By using the Twitter client seen during the Project update N. 2 ([notebook](./hugging-face.ipynb)) the code below retrieves sample tweet data and produces it into the Kafka client.

The code below expects a configuration file to provide the Kafka provider with the right parameters to connect to the Confluent cluster. The `ccloud_lib` utilities file was borrowed from the original sample code from Confluent.

In [1]:
from confluent_kafka import Producer, KafkaError
import ccloud_lib
import json

In [2]:
class BaseProducer:
    """Defines the basic connectivity to reach Kafka instance hosted in Confluent Cloud"""
    def __init__(self, config_file, topic):
        """Creates a BaedProducer with the provided configuration and topic
        """

        conf = ccloud_lib.read_ccloud_config(config_file)

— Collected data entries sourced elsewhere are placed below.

-- ==== Sys2Proof/WellFormed.lean ====
section
/-! DEFINITION. Which terms of Instr stand for a command or event of the block: initiators of the Yatric die, offsets inside a BAR,
frames whose fields fit their format, messages whose fields fit the register slot. -/
namespace Sys2Proof

/-- An initiator of register accesses on the Yatric die (R45); the Kykel die reaches it by messages of the link alone (R86). -/
def onYatric (i : Initiator) : Bool := i != .kykel

/-- Data bytes that DLC n stands for in CAN FD (R115). -/
def fdBytes (n : Nat) : Nat :=
  if n ≤ 8 then n else if n = 9 then 12 else if n = 10 then 16 else if n = 11 then 20 else if n = 12 then 24
  else if n = 13 then 32 else if n = 14 then 48 else 64

/-- A CAN frame whose identifier, DLC, data and flags fit its format (04_can_controllers.md). A CAN XL frame carries 1 to 2,048 bytes and
an 11-bit priority identifier; only Classical CAN has remote frames. -/
def CanFrame.ok (f : CanFrame) : Bool :=
  decide (f.ident < 2 ^ 29) && (f.ide || f.ident % 2 ^ 18 == 0) && match f.fmt with
    | .cc => decide (f.dlc < 16) && f.data.length == (if f.rtr then 0 else min f.dlc 8) && !f.brs && !f.esi
    | .fd => decide (f.dlc < 16) && f.data.length == fdBytes f.dlc && !f.rtr
    | .xl => !f.ide && !f.rtr && decide (1 ≤ f.data.length) && decide (f.data.length ≤ 2048)
        && decide (f.sdt < 256) && decide (f.vcid < 256) && decide (f.af < 2 ^ 32)

/-- A message of the register slot: TYPE 0x0-0xB, and fields that fit (R77). -/
def BMsg.ok (m : BMsg) : Bool :=
  decide (m.typ ≤ 11) && decide (m.seq < 16) && decide (m.ackseq < 16) && decide (m.init < 4) && decide (m.waddr < 2 ^ 16)
    && decide (m.ecode < 16)

/-- Pieces of host memory a PCIe read returned: below 2^64. -/
def hostMemOk (l : List (Nat × List Byte)) : Bool := l.all (fun p => decide (p.1 + p.2.length ≤ 2 ^ 64))

/-- The bytes of an Ethernet frame: both addresses and a type at least, 16 KiB at most. -/
def ethBytesOk (l : List Byte) : Bool := decide (14 ≤ l.length) && decide (l.length ≤ 16384)

/-- The term stands for a command or event. -/
def Instr.wf : Instr → Bool
  | .registerWrite init off _ _ _ => onYatric init && decide (off < 2 ^ 25)
  | .shadowWrite init off _ => onYatric init && decide (off < 2 ^ 25)
  | .unlockKeyWrite init page _ => onYatric init && decide (page < 2 ^ 25)
  | .guardedWrite init off _ => onYatric init && decide (off < 2 ^ 25)
  | .interruptSet init page _ => onYatric init && decide (page < 2 ^ 25)
  | .interruptStatusClear init page _ => onYatric init && decide (page < 2 ^ 25)
  | .lowWordReadLatch init off _ _ => onYatric init && decide (off < 2 ^ 25)
  | .lowWordWriteHold init off _ => onYatric init && decide (off < 2 ^ 25)
  | .highWordWrite init off _ => onYatric init && decide (off < 2 ^ 25)
  | .errCountRead init => onYatric init
  | .errLastAddrRead init => onYatric init
  | .errClr init _ => onYatric init
  | .counterClear init page _ => onYatric init && decide (page < 2 ^ 25)
  | .commitImmediateRequest init _ => onYatric init
  | .timedCommitArm init _ => onYatric init
  | .timedCommitCancel init _ => onYatric init
  | .timedCommitDue => true
  | .commitApply => true
  | .tableStagedWrite init off _ _ => onYatric init && decide (off < 2 ^ 25)
  | .tableValidWrite init off _ _ => onYatric init && decide (off < 2 ^ 25)
  | .tableWord0Read init off _ _ => onYatric init && decide (off < 2 ^ 25)
  | .kykelSummaryWord => true
  | .kIntChange => true
  | .islandClockGate _ => true
  | .islandClockRestart _ => true
  | .dramSelfRefreshEntry => true
  | .dramSelfRefreshExit => true
  | .xanpelFrame _ _ _ _ => true
  | .readRequestMsg _ m _ => m.ok
  | .postedWriteMsg _ m _ => m.ok
  | .nonPostedWriteMsg _ m _ => m.ok
  | .readDataMsg _ m => m.ok
  | .writeAcknowledgementMsg _ m => m.ok
  | .retryMsg _ m => m.ok
  | .errorMsg _ m => m.ok
  | .lockRequestMsg _ m _ => m.ok
  | .lockGrantMsg _ m => m.ok
  | .lockReleaseMsg _ m => m.ok
  | .lockBreakMsg _ m => m.ok
  | .registerMessageResend _ => true
  | .retryIntervalExpiry => true
  | .lockReq init _ => onYatric init
  | .lockRel init _ => onYatric init
  | .lockBreak => true
  | .retryReservationExpiry => true
  | .linkTrainingStart => true
  | .trainingSuccess loopDly => decide (78 ≤ loopDly) && decide (loopDly ≤ 82)
  | .trainingAttemptTimeout => true
  | .linkLost => true
  | .xplTrain init _ => onYatric init
  | .pfWarn => true
  | .tampAlm => true
  | .kRstreq => true
  | .canConfigTakeEffect _ => true
  | .busIntegrationComplete _ => true
  | .canFrameValid _ _ f _ => f.ok
  | .transmitSelection _ _ => true
  | .transmissionSuccess _ _ => true
  | .arbitrationLost _ => true
  | .canError _ _ _ _ _ _ => true
  | .protocolExceptionEvent _ => true
  | .overloadFrame _ => true
  | .suspendTransmissionEnd _ => true
  | .txDeadlineDrop _ => true
  | .txCancel init _ _ => onYatric init
  | .recoveryRequest init _ _ => onYatric init
  | .recoveryComplete _ => true
  | .privetJobAccept src laurel => decide (src < 128) && laurel.all CanFrame.ok
  | .copyEnqueue _ _ => true
  | .heldCopyPlacement _ => true
  | .heldCopyDeadlineDrop _ => true
  | .cycleWindowExpiry route => decide (route < 32768)
  | .routeCounterLatch init _ => onYatric init
  | .routeCounterClear init _ => onYatric init
  | .aggregationTimerExpiry _ => true
  | .tunnelFrameReceive => true
  | .streamSilenceTimeout _ => true
  | .signalHandoff => true
  | .staleMark _ => true
  | .staleMarkPass => true
  | .periodicScheduleInstant _ => true
  | .minivDeferredSend _ => true
  | .pduFrameFormation => true
  | .signalSlotLatch init _ => onYatric init
  | .pduCounterLatch init _ => onYatric init
  | .pduCounterClear init _ => onYatric init
  | .addressClaimed => true
  | .requestForAddressClaim => true
  | .claimFrameSent => true
  | .claimWaitExpiry _ => true
  | .claimRetry _ => true
  | .cannotClaimSend _ => true
  | .clmReq init _ => onYatric init
  | .ledgerFlush init _ => onYatric init
  | .claimWindowOpen _ start => start.all (fun p => onYatric p.1)
  | .claimWindowEnd _ => true
  | .tpCmRts => true
  | .tpCmBam => true
  | .tpDt => true
  | .etpCmDpo => true
  | .tpCmCts => true
  | .tpCmEoma => true
  | .connAbort => true
  | .t1Timeout _ => true
  | .t2Timeout _ => true
  | .t3Timeout _ _ => true
  | .t4Timeout _ _ => true
  | .bamPacketGap _ _ => true
  | .poolChangeEffect => true
  | .sessionLatch init _ => onYatric init
  | .ethernetFrameReceive _ bytes _ _ _ => ethBytesOk bytes
  | .pauseReceive _ _ => true
  | .pfcReceive _ _ quanta => quanta.length == 8
  | .pauseExpiry _ _ => true
  | .pauseRequestSend _ => true
  | .pauseRepeat _ => true
  | .pauseWatchdogTrip _ _ => true
  | .pauseIgnoreEnd _ _ => true
  | .lossOfLink _ => true
  | .linkUp _ _ _ => true
  | .linkHoldExpiry _ => true
  | .autoNegotiationComplete _ _ => true
  | .autoNegotiationRestart init _ _ => onYatric init
  | .physicalCollision _ => true
  | .backoffExpiry _ => true
  | .beacon _ => true
  | .plcaStatusChange _ _ => true
  | .egressSelection _ _ => true
  | .frameTransmitted _ => true
  | .policerWrite init _ => onYatric init
  | .policerRead init _ => onYatric init
  | .filterWrite init _ => onYatric init
  | .filterRead init _ => onYatric init
  | .thicketSpill _ _ => true
  | .thicketReadBack _ _ => true
  | .readBackComplete _ _ _ => true
  | .thicketRegionEffect => true
  | .internalStallDrop _ _ => true
  | .queueFlush init _ => onYatric init
  | .queueFlushDone => true
  | .ingressCounterLatch init _ => onYatric init
  | .dropCounterLatch init _ => onYatric init
  | .vlanWrite init _ => onYatric init
  | .vlanRead init _ => onYatric init
  | .learningRequest => true
  | .ageingSweep => true
  | .macFlush init _ => onYatric init
  | .macFlushDone => true
  | .overflowWrite init _ => onYatric init
  | .overflowRead init _ => onYatric init
  | .lpmMove init _ => onYatric init
  | .lpmMoveDone => true
  | .lpmCheck init _ => onYatric init
  | .lpmCheckDone => true
  | .rateWrite init _ => onYatric init
  | .timeAdd init => onYatric init
  | .timeSubtract init => onYatric init
  | .timeSet init => onYatric init
  | .syncLock init => onYatric init
  | .syncHold init _ => onYatric init
  | .syncWatchdogExpiry => true
  | .nowRead init => onYatric init
  | .toutArm init _ _ _ => onYatric init
  | .toutDisarm init _ _ _ => onYatric init
  | .toutPulseStart _ => true
  | .toutPulseEnd _ => true
  | .captureEdge _ _ => true
  | .captureRead init _ => onYatric init
  | .captureClear init _ _ => onYatric init
  | .correlationRequest init _ => onYatric init
  | .correlationLatch => true
  | .macsecVerifyJob => true
  | .cryptoVerifyComplete _ _ => true
  | .knownAnswerTestComplete _ _ => true
  | .pipeRestart init _ => onYatric init
  | .scWrite init _ => onYatric init
  | .scRead init _ => onYatric init
  | .saWrite init _ => onYatric init
  | .saRead init _ => onYatric init
  | .portCounterLatch init _ => onYatric init
  | .canSecureJob _ _ => true
  | .canVerifyJob _ => true
  | .canJobComplete _ _ => true
  | .associationWrite init _ => onYatric init
  | .associationRead init _ => onYatric init
  | .freshnessWrite init _ => onYatric init
  | .freshnessRead init _ => onYatric init
  | .markWrite => true
  | .ringTailWrite init _ _ => onYatric init
  | .memoryJobFetch _ host _ => hostMemOk host
  | .memoryJobComplete _ host _ _ _ _ => hostMemOk host
  | .ringReset init _ _ => onYatric init
  | .slotLoadComplete => true
  | .messageWordWrite init _ _ => onYatric init
  | .updateGo init _ => onYatric init
  | .updateComplete _ _ => true
  | .rekey init _ => onYatric init
  | .rekeyComplete => true
  | .tamperDecision _ => true
  | .tamperControlWrite init _ => onYatric init
  | .eventRingClear init _ => onYatric init
  | .rtcRead init => onYatric init
  | .vbatReset => true
  | .pcieLinkLoss => true
  | .busMasterEnable _ => true
  | .functionLevelReset => true
  | .hifEoi init _ => onYatric init
  | .msixUnmask _ ctl => decide (ctl.toNat < 2)
  | .txTailWrite init _ _ => onYatric init
  | .rxTailWrite init _ _ => onYatric init
  | .queueDescriptorFetch _ host => hostMemOk host
  | .txDescriptorComplete _ => true
  | .rxItemWrite _ host => hostMemOk host
  | .queueHoldoffExpiry _ => true
  | .queueReset init _ => onYatric init
  | .queueResetDone => true
  | .queueConfigWrite init _ => onYatric init
  | .queueConfigRead init _ => onYatric init
  | .copyRingTailWrite init _ _ => onYatric init
  | .copyDescriptorFetch _ host => hostMemOk host
  | .copyDescriptorComplete _ host => hostMemOk host
  | .burstStart _ host => hostMemOk host
  | .channelPause init _ _ => onYatric init
  | .channelPaused _ _ host => hostMemOk host
  | .channelResume init _ _ => onYatric init
  | .channelHalt _ _ _ addr _ => decide (addr < 2 ^ 64)
  | .completionTimeout _ addr _ => decide (addr < 2 ^ 64)
  | .channelReset init _ _ => onYatric init
  | .channelResetDone _ => true
  | .startCondition => true
  | .buckSoftStartComplete => true
  | .coreEnableDelay => true
  | .corePgRise => true
  | .dramEnableDelay => true
  | .dramPgRise => true
  | .powerGoodTimeout => true
  | .sequenceRetry => true
  | .powerDownCoreDisable => true
  | .powerDownBuckStop => true
  | .railFailure _ => true
  | .fastUndervoltage => true
  | .powerFailWarning => true
  | .supplyReset => true
  | .overvoltage => true
  | .overvoltageClear => true
  | .saveComplete => true
  | .rideThrough _ => true
  | .holdUpOk _ => true
  | .chargerTimeout => true
  | .capacitanceMeasurement _ => true
  | .domainSleep _ => true
  | .domainWake _ => true
  | .keepAliveFrame _ f => f.ok
  | .routeDemand => true
  | .wakeRequest init _ => onYatric init
  | .txdDominantTimeout _ => true
  | .thermalShutdown _ => true
  | .transceiverFaultClear _ _ => true
  | .failSafe => true
  | .lwakeEvent _ _ => true
  | .wakeLnAssert => true
  | .wakeLnReleaseWaitEnd _ => true
  | .wakeUpPattern _ => true
  | .decoderFrame _ _ f => f.ok
  | .rtcAlarm => true
  | .minimumAwakeExpiry => true
  | .sleepRequest init _ => onYatric init
  | .lateWake _ _ => true
  | .wakeDwellEnd => true
  | .stayLimit _ => true
  | .eventAck _ _ => true
  | .wakeEventMsg => true
  | .domainEventMsg => true
  | .sleepabortMsg => true
  | .agreeMsg => true
  | .failsafeMsg => true
  | .stayMsg => true
  | .trxfaultMsg => true
  | .tamperEventMsg => true
  | .coldResetRequest init _ => onYatric init
  | .warmResetRequest init _ => onYatric init
  | .hifResetRequest init _ => onYatric init
  | .coldReset => true
  | .warmReset => true
  | .hifReset => true
  | .watchdogKick init _ => onYatric init
  | .watchdogExpiry => true
  | .bootRestore => true
  | .coldRouteVerify qspiBad => qspiBad.all (fun b => decide (b < 16384))
  | .coldRouteApply => true
  | .coldCommit => true
  | .firmwareStart => true
  | .mailboxDoorbell init _ => onYatric init
  | .ping => true
  | .sensorRead => true
  | .sensorLimit => true
  | .sensorClr => true
  | .logInfo => true
  | .logRead => true
  | .logFlush => true
  | .reclaim => true
  | .boffStat => true
  | .responseAck init _ => onYatric init
  | .eventPop init => onYatric init
  | .sensorSample vals => vals.length == 5
  | .logTailWrite => true
  | .busOffPolicy _ => true
  | .laurelRecoveryDelay _ => true
  | .watchPoll => true
  | .fwStatus => true
  | .stage => true
  | .activate => true
  | .cancel => true
  | .stageVerificationComplete => true
  | .activationStart => true
  | .blockCopy _ => true
  | .joinAct init _ => onYatric init
  | .joinStby init _ => onYatric init
  | .promote init _ => onYatric init
  | .demote init _ => onYatric init
  | .heartbeatToggle => true
  | .heartbeatLost _ => true
  | .mirroredFrame _ _ bytes => ethBytesOk bytes
  | .markMsg mark => mark.all (fun p => decide (p.1 < 65792) && decide (p.2 < 2 ^ 64))
  | .digestMsg _ _ ds => ds.all (fun p => decide (p.2.1 < 2 ^ 32) && decide (p.2.2 < 2 ^ 32))
  | .handoverMsg => true
  | .roleMsg _ _ => true
  | .roleMessageTimer => true
  | .digestIntervalEnd => true
  | .obsEnable init _ => onYatric init
  | .obsDisable init _ => onYatric init
  | .syncRecord => true
  | .countRecord => true
  | .pcieLinkUp _ _ => true
  | .d3hotTransition _ => true
  | .tamperAlarmClear => true
  | .wakeLnReleaseSeen => true
  | .lwakeLevelEnd _ => true
  | .autonomousBiasTimeout _ => true

end Sys2Proof
end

        producer_conf = ccloud_lib.pop_schema_registry_params_from_config(conf)
        self.producer = Producer(producer_conf)

        self.topic = topic
        ccloud_lib.create_topic(conf, topic)

        self.delivered_records = 0

    def acked(self, err, msg):
        """Delivery report handler called on
        successful or failed delivery of message
        """
        if err is not None:
            print("Failed to deliver message: {}".format(err))
        else:
            self.delivered_records += 1
            print("Produced record to topic {} partition [{}] @ offset {}".format(msg.topic(), msg.partition(), msg.offset()))

    def produce(self, values):
        for v in values:
            record_key = str(v['id'])
            record_value = json.dumps(v)
            
            print("Producing record: {}: {}".format(record_key, record_value))
            
            self.producer.produce(self.topic, key=record_key, value=record_value, on_delivery=self.acked)
            # p.poll() serves delivery reports (on_delivery)
            # from previous produce() calls.
            self.producer.poll(0)

        self.producer.flush()

        print("{} messages were produced to topic {}!".format(self.delivered_records, self.topic))


Before continuing, the `BaseProducer` needs to be somehow tested, so that it can be fixed in case we are not able to produce data. Let's start by loading some of the available sample data we have.

In [3]:
import pandas as pd

In [4]:
def sample_data(airline, filename, sample_size=10):
    aircanada_df = pd.read_csv(filename)
    aircanada_sample_df = aircanada_df.sample(sample_size)

    for i in range(aircanada_sample_df.iloc[:, 1:].shape[0]):
        row_json = aircanada_df.iloc[i, 1:].to_dict()
        row_json['airline'] = airline
        yield row_json

In [5]:
gen = sample_data('aircanada', './fresh_data/aircanada_sample_07072022_210411.csv')

In [6]:
producer = BaseProducer('./config.properties', 'twitter-data-test')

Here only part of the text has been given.